■ TASK DETAILS: Return exactly the lines of the records below, starting at the line that contains "GATHER_GEMV (R150). -/" and ending at the line that contains "GET (R317). -/", with both of those lines kept.
..............................
-- ==== Sys2Proof/Syntax.lean ====
section
/-! DEFINITION. The commands of the BN2-48: one constructor per row of spec/opcode_table.json, with the operands the
rules give it. -/

namespace Sys2Proof

open Machine

/-- The commands of the block, in the table's order. -/
inductive Instr where
  /-- NOP (R266). -/
  | nop (p : Pkt)
  /-- FENCE (R265). -/
  | fence (p : Pkt)
  /-- FENCE_COMPLETE (R265). -/
  | fenceComplete (fn : Nat) (ring : Nat)
  /-- QUERY (R268). -/
  | query (p : Pkt)
  /-- SPAN_CREATE (R285). -/
  | spanCreate (p : Pkt)
  /-- SPAN_RESIZE (R288). -/
  | spanResize (p : Pkt)
  /-- SPAN_FREEZE (R298). -/
  | spanFreeze (p : Pkt)
  /-- SPAN_THAW (R298). -/
  | spanThaw (p : Pkt)
  /-- FREEZE_COMPLETE (R298). -/
  | freezeComplete (span : Nat)
  /-- SPAN_SAVE (R299). -/
  | spanSave (p : Pkt)
  /-- SPAN_RESTORE (R302). -/
  | spanRestore (p : Pkt)
  /-- SPAN_DESTROY (R297). -/
  | spanDestroy (p : Pkt)
  /-- SPAN_QOS (R290). -/
  | spanQos (p : Pkt)
  /-- MAP (R33). -/
  | map (p : Pkt)
  /-- UNMAP (R35). -/
  | unmap (p : Pkt)
  /-- UNMAP_COMPLETE (R35). -/
  | unmapComplete (cmd : Nat)
  /-- PREFETCH_PLAN (R438). -/
  | prefetchPlan (p : Pkt)
  /-- PIN (R437). -/
  | pin (p : Pkt)
  /-- MIGRATE (R58). -/
  | migrate (p : Pkt)
  /-- DECK_LOAD (R205). -/
  | deckLoad (p : Pkt)
  /-- DECK_LOAD_COMPLETE (R208). -/
  | deckLoadComplete (image : Nat) (stream : TileStream)
  /-- DECK_SWITCH (R218). -/
  | deckSwitch (p : Pkt)
  /-- DECK_SWITCH_EFFECT (R218). -/
  | deckSwitchEffect (span : Nat) (slot : Nat)
  /-- DECK_RETIRE (R219). -/
  | deckRetire (p : Pkt)
  /-- GENERATION_RELEASE (R217). -/
  | generationRelease (span : Nat) (slot : Nat)
  /-- DECK_TILE_REFETCH_DONE (R220). -/
  | deckTileRefetchDone (image : Nat) (tile : Nat) (data : Option (Tile × BitVec 512))
  /-- ADAPTER_LOAD (R222). -/
  | adapterLoad (p : Pkt)
  /-- ADAPTER_LOAD_COMPLETE (R222). -/
  | adapterLoadComplete (handle : Nat) (stream : TileStream)
  /-- ADAPTER_EVICT (R227). -/
  | adapterEvict (p : Pkt)
  /-- ADAPTER_REMOVE (R227). -/
  | adapterRemove (handle : Nat)
  /-- ADAPTER_CONTRACT (R225). -/
  | adapterContract (p : Pkt)
  /-- ADAPTER_RELOAD_DONE (R226). -/
  | adapterReloadDone (handle : Nat) (stream : TileStream)
  /-- GRACE_EXPIRY (R228). -/
  | graceExpiry (span : Nat) (reqId : Nat)
  /-- PROGRAM_LOAD (R29). -/
  | programLoad (p : Pkt)
  /-- PROGRAM_UNLOAD (R234). -/
  | programUnload (p : Pkt)
  /-- STEP_SUBMIT (R267). -/
  | stepSubmit (p : Pkt)
  /-- STEP_CANCEL (R439). -/
  | stepCancel (p : Pkt)
  /-- TABLE_CREATE (R180). -/
  | tableCreate (p : Pkt)
  /-- HOTSET_REFRESH (R196). -/
  | hotsetRefresh (p : Pkt)
  /-- ROW_MIGRATE (R198). -/
  | rowMigrate (p : Pkt)
  /-- ROW_MIGRATE_COPY (R198). -/
  | rowMigrateCopy (span : Nat) (table : Nat)
  /-- ROW_MIGRATE_RELEASE (R198). -/
  | rowMigrateRelease (span : Nat) (table : Nat)
  /-- SECURE_POLICY (R350). -/
  | securePolicy (p : Pkt)
  /-- SECURE_NOW (R357). -/
  | secureNow (p : Pkt)
  /-- RESTORE (R363). -/
  | restore (p : Pkt)
  /-- RANK_ADOPT (R364). -/
  | rankAdopt (p : Pkt)
  /-- RESHARD (R365). -/
  | reshard (p : Pkt)
  /-- LOADTEST_PACK (R344). -/
  | loadtestPack (p : Pkt)
  /-- LOADTEST_RUN (R345). -/
  | loadtestRun (p : Pkt)
  /-- KAT_RUN (R347). -/
  | katRun (p : Pkt)
  /-- HEALTH_QUERY (R416). -/
  | healthQuery (p : Pkt)
  /-- KEY_INSTALL (R399). -/
  | keyInstall (p : Pkt)
  /-- KEY_REVOKE (R296). -/
  | keyRevoke (p : Pkt)
  /-- KEY_ZEROISE (R296). -/
  | keyZeroise (slot : Nat)
  /-- ATTEST (R395). -/
  | attest (p : Pkt)
  /-- FW_STAGE (R392). -/
  | fwStage (p : Pkt)
  /-- FW_ACTIVATE (R393). -/
  | fwActivate (p : Pkt)
  /-- FW_ACTIVATE_WINDOW (R393). -/
  | fwActivateWindow
  /-- FW_SWITCH (R393). -/
  | fwSwitch
  /-- FW_ACTIVATE_TIMEOUT (R393). -/
  | fwActivateTimeout
  /-- HALT_SPAN (R272). -/
  | haltSpan (m : MboxCmd)
  /-- HALT_SPAN_RESUME (R272). -/
  | haltSpanResume (m : MboxCmd)
  /-- ABORT_STEP (R28). -/
  | abortStep (m : MboxCmd)
  /-- STOP_TRAFFIC (R275). -/
  | stopTraffic (m : MboxCmd)
  /-- STOP_TRAFFIC_RESUME (R272). -/
  | stopTrafficResume (m : MboxCmd)
  /-- RESET_SPAN (R293). -/
  | resetSpan (m : MboxCmd)
  /-- FUNCTION_LEVEL_RESET (R293). -/
  | functionLevelReset (fn : Nat)
  /-- SPAN_RESET_DRAIN_END (R293). -/
  | spanResetDrainEnd (span : Nat)
  /-- VF_REMOVE (R283). -/
  | vfRemove (numVfs : Nat) (enable : Bool)
  /-- SQ_TAIL (R254). -/
  | sqTail (fn : Nat) (ring : Nat) (value : Word)
  /-- CQ_HEAD (R256). -/
  | cqHead (fn : Nat) (ring : Nat) (value : Word)
  /-- RING_ENABLE (R253). -/
  | ringEnable (fn : Nat) (ring : Nat) (value : Word)
  /-- RING_DISABLE (R253). -/
  | ringDisable (fn : Nat) (ring : Nat)
  /-- RING_DISABLED (R253). -/
  | ringDisabled (fn : Nat) (ring : Nat)
  /-- CNT_LO_READ (R89). -/
  | cntLoRead (fn : Nat) (off : Nat)
  /-- CNT_FMT_CTL_WRITE (R89). -/
  | cntFmtCtlWrite (fn : Nat) (value : Word)
  /-- TRC_EV_SEL (R410). -/
  | trcEvSel (fn : Nat) (seq : Word)
  /-- EVENT_RECORD_LATCHED (R410). -/
  | eventRecordLatched (fn : Nat)
  /-- TRC_EV_CLEAR_RING (R411). -/
  | trcEvClearRing (fn : Nat)
  /-- TRC_EV_CLEAR_FLASH (R411). -/
  | trcEvClearFlash (fn : Nat)
  /-- TRACE_ENABLE (R413). -/
  | traceEnable (fn : Nat) (value : Word)
  /-- TRACE_DISABLE (R414). -/
  | traceDisable (fn : Nat)
  /-- RANK_TABLE_COMMIT (R309). -/
  | rankTableCommit (fn : Nat) (value : Word)
  /-- STANDBY_REQUEST (R384). -/
  | standbyRequest (fn : Nat) (value : Word)
  /-- STANDBY_ENTRY (R384). -/
  | standbyEntry
  /-- STANDBY_EXIT (R384). -/
  | standbyExit
  /-- THERMAL_STANDBY_EXIT (R375). -/
  | thermalStandbyExit (hottest : Int)
  /-- REGISTER_WRITE (R8). -/
  | registerWrite (fn : Nat) (off : Nat) (value : Word)
  /-- BAR4_READ (R45). -/
  | bar4Read (fn : Nat) (off : Nat) (len : Nat)
  /-- BAR4_WRITE (R45). -/
  | bar4Write (fn : Nat) (off : Nat) (data : List Byte)
  /-- MATMUL (R110). -/
  | matmul (at_ : CtxRef) (upsets : List Upset)
  /-- ADAPTER (R127). -/
  | adapter (at_ : CtxRef) (upsets : List Upset)
  /-- VECTOR (R137). -/
  | vector (at_ : CtxRef)
  /-- GATHER_GEMV (R150). -/
  | gatherGemv (at_ : CtxRef)
  /-- UPDATE (R151). -/
  | update (at_ : CtxRef)
  /-- ATTN_FWD (R165). -/
  | attnFwd (at_ : CtxRef) (upsets : List Upset)
  /-- ATTN_BWD (R167). -/
  | attnBwd (at_ : CtxRef) (upsets : List Upset)
  /-- KV_APPEND (R170). -/
  | kvAppend (at_ : CtxRef)
  /-- EMB_LOOKUP (R184). -/
  | embLookup (at_ : LookRef)
  /-- EMB_GRAD (R186). -/
  | embGrad (at_ : CtxRef)
  /-- PUT (R317). -/
  | put (at_ : CtxRef)
  /-- GET (R317). -/
  | get (at_ : CtxRef)
  /-- RSCAT (R318). -/
  | rscat (at_ : CtxRef)
  /-- AGATH (R318). -/
  | agath (at_ : CtxRef)
  /-- DESCRIPTOR_COMPLETE (R19). -/
  | descriptorComplete (at_ : CtxRef) (dseq : Nat)
  /-- TILE_FETCH_COMPLETE (R41); the generation tag of a DECK tile (R203). -/
  | tileFetchComplete (core : Nat) (addr : Nat) (gen : Option Nat) (outcome : FetchOutcome)
  /-- PREFETCH (R52). -/
  | prefetch (step : Nat) (layer : Nat)
  /-- PIER_BARRIER_RELEASE (R51). -/
  | pierBarrierRelease (step : Nat) (pier : Nat) (tasks : List Nat)
  /-- STEP_DEADLOCK_TIMEOUT (R21); the contexts that wait at a pier barrier: task, context, barrier. -/
  | stepDeadlockTimeout (step : StuckStep)
  /-- RUN_AHEAD_STAGE (R246). -/
  | runAheadStage (span : Nat) (ring : Nat)
  /-- STEP_ADMIT (R235). -/
  | stepAdmit (span : Nat) (ring : Nat)
  /-- TASK_PLACE_DEFERRED (R237). -/
  | taskPlaceDeferred (step : Nat) (task : Nat)
  /-- COMPUTE_PHASE_END (R24). -/
  | computePhaseEnd (step : Nat)
  /-- STEP_COMMIT (R24). -/
  | stepCommit (step : Nat)
  /-- CLUSTER_SLEEP (R239). -/
  | clusterSleep (cluster : Nat)
  /-- CLUSTER_WAKE_DONE (R239). -/
  | clusterWakeDone (cluster : Nat)
  /-- DIE_SLEEP (R383). -/
  | dieSleep (die : Nat)
  /-- MIGRATION_SAMPLE_WINDOW (R58). -/
  | migrationSampleWindow (occupancy : List (Nat × Nat)) (span : Nat) (page : Nat)
  /-- PAGE_MIGRATION_FLIP (R58). -/
  | pageMigrationFlip (span : Nat) (page : CopiedPage)
  /-- OLD_HOME_RELEASE (R58). -/
  | oldHomeRelease (span : Nat) (page : Nat)
  /-- PATROL_SCRUB (R57). -/
  | patrolScrub (channel : Nat) (frame : Nat) (tile : Nat) (correctable : Bool)
  /-- HBM_RETRAIN (R59). -/
  | hbmRetrain (channel : Nat) (low : Bool) (ends : RetrainEnd)
  /-- PAGE_SCRUB_DONE (R297). -/
  | pageScrubDone (frame : Nat)
  /-- BUCKET_LEAK (R332). -/
  | bucketLeak (cls : BktClass) (inst : Nat)
  /-- BUCKET_LEVEL_SAVE (R333). -/
  | bucketLevelSave
  /-- SCRATCHPAD_PARITY_ERROR (R328). -/
  | scratchpadParityError (core : Nat) (site : ParitySite) (bank : Nat) (row : Nat)
  /-- CONTROL_PARITY_ERROR (R329). -/
  | controlParityError (core : Nat)
  /-- SHARED_STATE_ERROR (R330). -/
  | sharedStateError (die : Nat) (iodie : Bool)
  /-- DIE_RESET_DONE (R382). -/
  | dieResetDone (die : Nat)
  /-- QUARANTINE_TEST (R334). -/
  | quarantineTest (core : Nat)
  /-- CORE_RETIRE (R335). -/
  | coreRetire (core : Nat)
  /-- CORE_MOVE (R288). -/
  | coreMove (core : Nat)
  /-- LOADTEST_AUTO (R346). -/
  | loadtestAuto (cluster : Bool) (unit : Nat)
  /-- CRYPTO_SELF_TEST (R327). -/
  | cryptoSelfTest (engine : Nat) (pass : Bool)
  /-- PLL_LOCK_LOSS (R341). -/
  | pllLockLoss (cluster : Nat) (fault : PllFault)
  /-- POWER_PHASE_TRIP (R342). -/
  | powerPhaseTrip (phase : Nat) (shorted : Bool)
  /-- DROOP_DETECT (R372). -/
  | droopDetect (cluster : Nat)
  /-- RAIL_EXCURSION (R371). -/
  | railExcursion (rail : Nat) (die : Nat)
  /-- POWER_GOVERNOR_TICK (R373). -/
  | powerGovernorTick (watts : Nat) (volts : Nat) (busiest : List Nat) (hotDies : List (Nat × Int)) (overDies : List (Nat × Nat))
  /-- THERMAL_TRIP (R375). -/
  | thermalTrip
  /-- THERMAL_COOLDOWN (R375). -/
  | thermalCooldown (hottest : Int)
  /-- SUPPLY_VALID (R366). -/
  | supplyValid (main : Bool)
  /-- AUX_LOSS (R366). -/
  | auxLoss
  /-- MAIN_POWER_FAIL (R368). -/
  | mainPowerFail
  /-- OVER_VOLTAGE_TRIP (R367). -/
  | overVoltageTrip
  /-- MAIN_RETURN (R367). -/
  | mainReturn
  /-- BOOT_ROM_VERIFY (R388). -/
  | bootRomVerify
  /-- DIE_POWER_UP (R376). -/
  | diePowerUp
  /-- TRESTLE_START (R376). -/
  | trestleStart
  /-- STACK_TRAIN_DONE (R378). -/
  | stackTrainDone (stack : Nat) (ok : Bool)
  /-- PORT_JOIN (R378). -/
  | portJoin (port : Nat)
  /-- FULL_SERVICE (R379). -/
  | fullService
  /-- PERST_ASSERT (R377). -/
  | perstAssert
  /-- PERST_RELEASE (R376). -/
  | perstRelease
  /-- PCIE_HOT_RESET (R380). -/
  | pcieHotReset
  /-- DATA_LINK_DOWN (R380). -/
  | dataLinkDown
  /-- INT_MOD_TIMER (R276). -/
  | intModTimer (fn : Nat) (ring : Nat)
  /-- PUT_FRAME (R317). -/
  | putFrame (f : Arrival)
  /-- GET_REQ (R317). -/
  | getReq (f : GetRequest)
  /-- GET_RESP (R317). -/
  | getResp (f : Arrival)
  /-- ROW_REC (R191). -/
  | rowRec (f : Arrival)
  /-- COLL (R318). -/
  | coll (f : Arrival)
  /-- PARITY_DELTA (R359). -/
  | parityDelta (f : Arrival) (row : Nat)
  /-- ACK (R312). -/
  | ack (f : Arrival) (info : AckInfo)
  /-- NACK (R317). -/
  | nack (f : Arrival) (reason : Nat)
  /-- CLOSE (R188). -/
  | close (f : Arrival)
  /-- VOID (R188). -/
  | void (f : Arrival)
  /-- ACCEPT (R188). -/
  | accept (f : Arrival)
  /-- EPOCH_CLOSE (R188). -/
  | epochClose (span : Nat) (table : Nat)
  /-- EPOCH_APPLY_DONE (R194). -/
  | epochApplyDone (span : Nat) (table : Nat)
  /-- LOOKUP_SERVE (R189). -/
  | lookupServe (span : Nat) (table : Nat) (look : ServedLook)
  /-- EMB_BARRIER_TIMEOUT (R190). -/
  | embBarrierTimeout (span : Nat) (table : Nat)
  /-- DIR_UPDATE (R197). -/
  | dirUpdate (f : Arrival)
  /-- REDIRECT (R198). -/
  | redirect (f : Arrival)
  /-- FLOW_RESET (R321). -/
  | flowReset (f : Arrival)
  /-- RANK_MOVED (R310). -/
  | rankMoved (f : Arrival)
  /-- RETX_TIMER (R313). -/
  | retxTimer (flow : Nat) (psn : Nat)
  /-- ACK_TIMER (R312). -/
  | ackTimer (rank : Nat) (flow : Nat)
  /-- CC_INCREASE (R315). -/
  | ccIncrease (flow : Nat)
  /-- FLOW_UNREACHABLE (R314). -/
  | flowUnreachable (flow : Nat)
  /-- FLOW_IDLE_CLOSE (R311). -/
  | flowIdleClose (flow : Nat)
  /-- PORT_LINK_LOSS (R323). -/
  | portLinkLoss (port : Nat) (attemptsFailed : Nat)
  /-- PORT_STATUS_UPDATE (R322). -/
  | portStatusUpdate (status : List (Nat × Nat))
  /-- SECURE_CAPTURE (R357). -/
  | secureCapture (span : Nat) (pauseUs : Nat)
  /-- SECURE_SEAL (R357). -/
  | secureSeal (span : Nat)
  /-- DRAIN_WRITE (R360). -/
  | drainWrite (span : Nat) (consumed : Nat)
  /-- HEALTH_REFRESH (R416). -/
  | healthRefresh (sensors : Sensors)
  /-- EVENT_FLUSH (R409). -/
  | eventFlush
  /-- MGMT_ENROL_ANCHOR (R401). -/
  | mgmtEnrolAnchor (anchor : List Byte)
  /-- MGMT_READ (R402). -/
  | mgmtRead (client : Nat) (what : Nat)
  /-- MGMT_DEBUG_READ (R403). -/
  | mgmtDebugRead (client : Nat) (what : Nat) (a : Nat) (b : Nat) (len : Nat)
  /-- MGMT_MODULE_RESET (R380). -/
  | mgmtModuleReset (client : Nat)
  /-- MGMT_LOADTEST_RUN (R402). -/
  | mgmtLoadtestRun (client : Nat) (scope : Nat) (unit : Nat)
  /-- MGMT_TRACE_CONFIG (R402). -/
  | mgmtTraceConfig (client : Nat) (span : Nat) (base : Nat) (pages : Nat) (value : Word)
  /-- MGMT_FW_UPLOAD (R402). -/
  | mgmtFwUpload (client : Nat) (image : List Byte)
  /-- MGMT_FW_ACTIVATE (R393). -/
  | mgmtFwActivate (client : Nat)
  /-- MGMT_SVN_COMMIT (R391). -/
  | mgmtSvnCommit (client : Nat)
  /-- MGMT_COSIGN_ENROL (R390). -/
  | mgmtCosignEnrol (client : Nat) (key : List Byte)
  /-- MGMT_PART_RETURN (R333). -/
  | mgmtPartReturn (client : Nat) (cls : BktClass) (inst : Nat)
  /-- MGMT_PACK_UPLOAD (R402). -/
  | mgmtPackUpload (client : Nat) (pack : List Byte)
  /-- MGMT_CREDENTIALS (R402). -/
  | mgmtCredentials (client : Nat) (anchors : List (List Byte)) (roles : List (Nat × Role))
  /-- MGMT_EVENT_CLEAR (R411). -/
  | mgmtEventClear (client : Nat) (ring : Bool) (flash : Bool)
  /-- MGMT_DISABLE_MCTP (R400). -/
  | mgmtDisableMctp (client : Nat) (disable : Bool)
  /-- MGMT_DISABLE_WINDOW (R44). -/
  | mgmtDisableWindow (client : Nat) (disable : Bool)
  /-- GET_VERSION (R395). -/
  | getVersion (path : SpdmPath) (request : List Byte)
  /-- GET_CAPABILITIES (R395). -/
  | getCapabilities (path : SpdmPath) (request : List Byte)
  /-- NEGOTIATE_ALGORITHMS (R395). -/
  | negotiateAlgorithms (path : SpdmPath) (request : List Byte)
  /-- GET_DIGESTS (R395). -/
  | getDigests (path : SpdmPath) (request : List Byte)
  /-- GET_CERTIFICATE (R395). -/
  | getCertificate (path : SpdmPath) (request : List Byte)
  /-- CHALLENGE (R395). -/
  | challenge (path : SpdmPath) (request : List Byte)
  /-- GET_MEASUREMENTS (R397). -/
  | getMeasurements (path : SpdmPath) (request : List Byte) (indices : List Nat)
  /-- HOLD_UP_EXPIRY (R368). -/
  | holdUpExpiry
  /-- PCIE_LINK_UP (R376). -/
  | pcieLinkUp
  /-- VF_ENABLE (R282). -/
  | vfEnable (numVfs : Nat) (enable : Bool)
  /-- FW_STAGE_DONE (R392). -/
  | fwStageDone
  /-- LOADTEST_RUN_DONE (R345). -/
  | loadtestRunDone (results : List (Nat × Option Nat)) (pllFault : Bool)
  /-- SPAN_SAVE_DONE (R299). -/
  | spanSaveDone (span : Nat)
  /-- SPAN_RESTORE_DONE (R302). -/
  | spanRestoreDone (span : Nat) (records : List SaveRec)
  /-- RESTORE_DONE (R363). -/
  | restoreDone (span : Nat) (records : List DrainRec) (unreachable : List Nat)
  /-- SEGMENT_RECONSTRUCT (R363). -/
  | segmentReconstruct (f : Arrival) (row : Nat)
  /-- ADAPTIVE_VOLTAGE_STEP (R371). -/
  | adaptiveVoltageStep (slower : List Nat) (faster : List Nat)
  /-- MAILBOX_WRITE (R271). -/
  | mailboxWrite (fn : Nat) (slot : Nat) (off : Nat) (data : List Byte)
  /-- UNKNOWN_OPCODE_PACKET (R259). -/
  | unknownOpcodePacket (p : Pkt) (opcode : BitVec 16)
  /-- MSIX_VECTOR_UNMASK (R276). -/
  | msixVectorUnmask (fn : Nat) (vector : Nat)
deriving DecidableEq, Repr

end Sys2Proof
end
..............................
■ WRITTEN REPLY:
  /-- GATHER_GEMV (R150). -/
  | gatherGemv (at_ : CtxRef)
  /-- UPDATE (R151). -/
  | update (at_ : CtxRef)
  /-- ATTN_FWD (R165). -/
  | attnFwd (at_ : CtxRef) (upsets : List Upset)
  /-- ATTN_BWD (R167). -/
  | attnBwd (at_ : CtxRef) (upsets : List Upset)
  /-- KV_APPEND (R170). -/
  | kvAppend (at_ : CtxRef)
  /-- EMB_LOOKUP (R184). -/
  | embLookup (at_ : LookRef)
  /-- EMB_GRAD (R186). -/
  | embGrad (at_ : CtxRef)
  /-- PUT (R317). -/
  | put (at_ : CtxRef)
  /-- GET (R317). -/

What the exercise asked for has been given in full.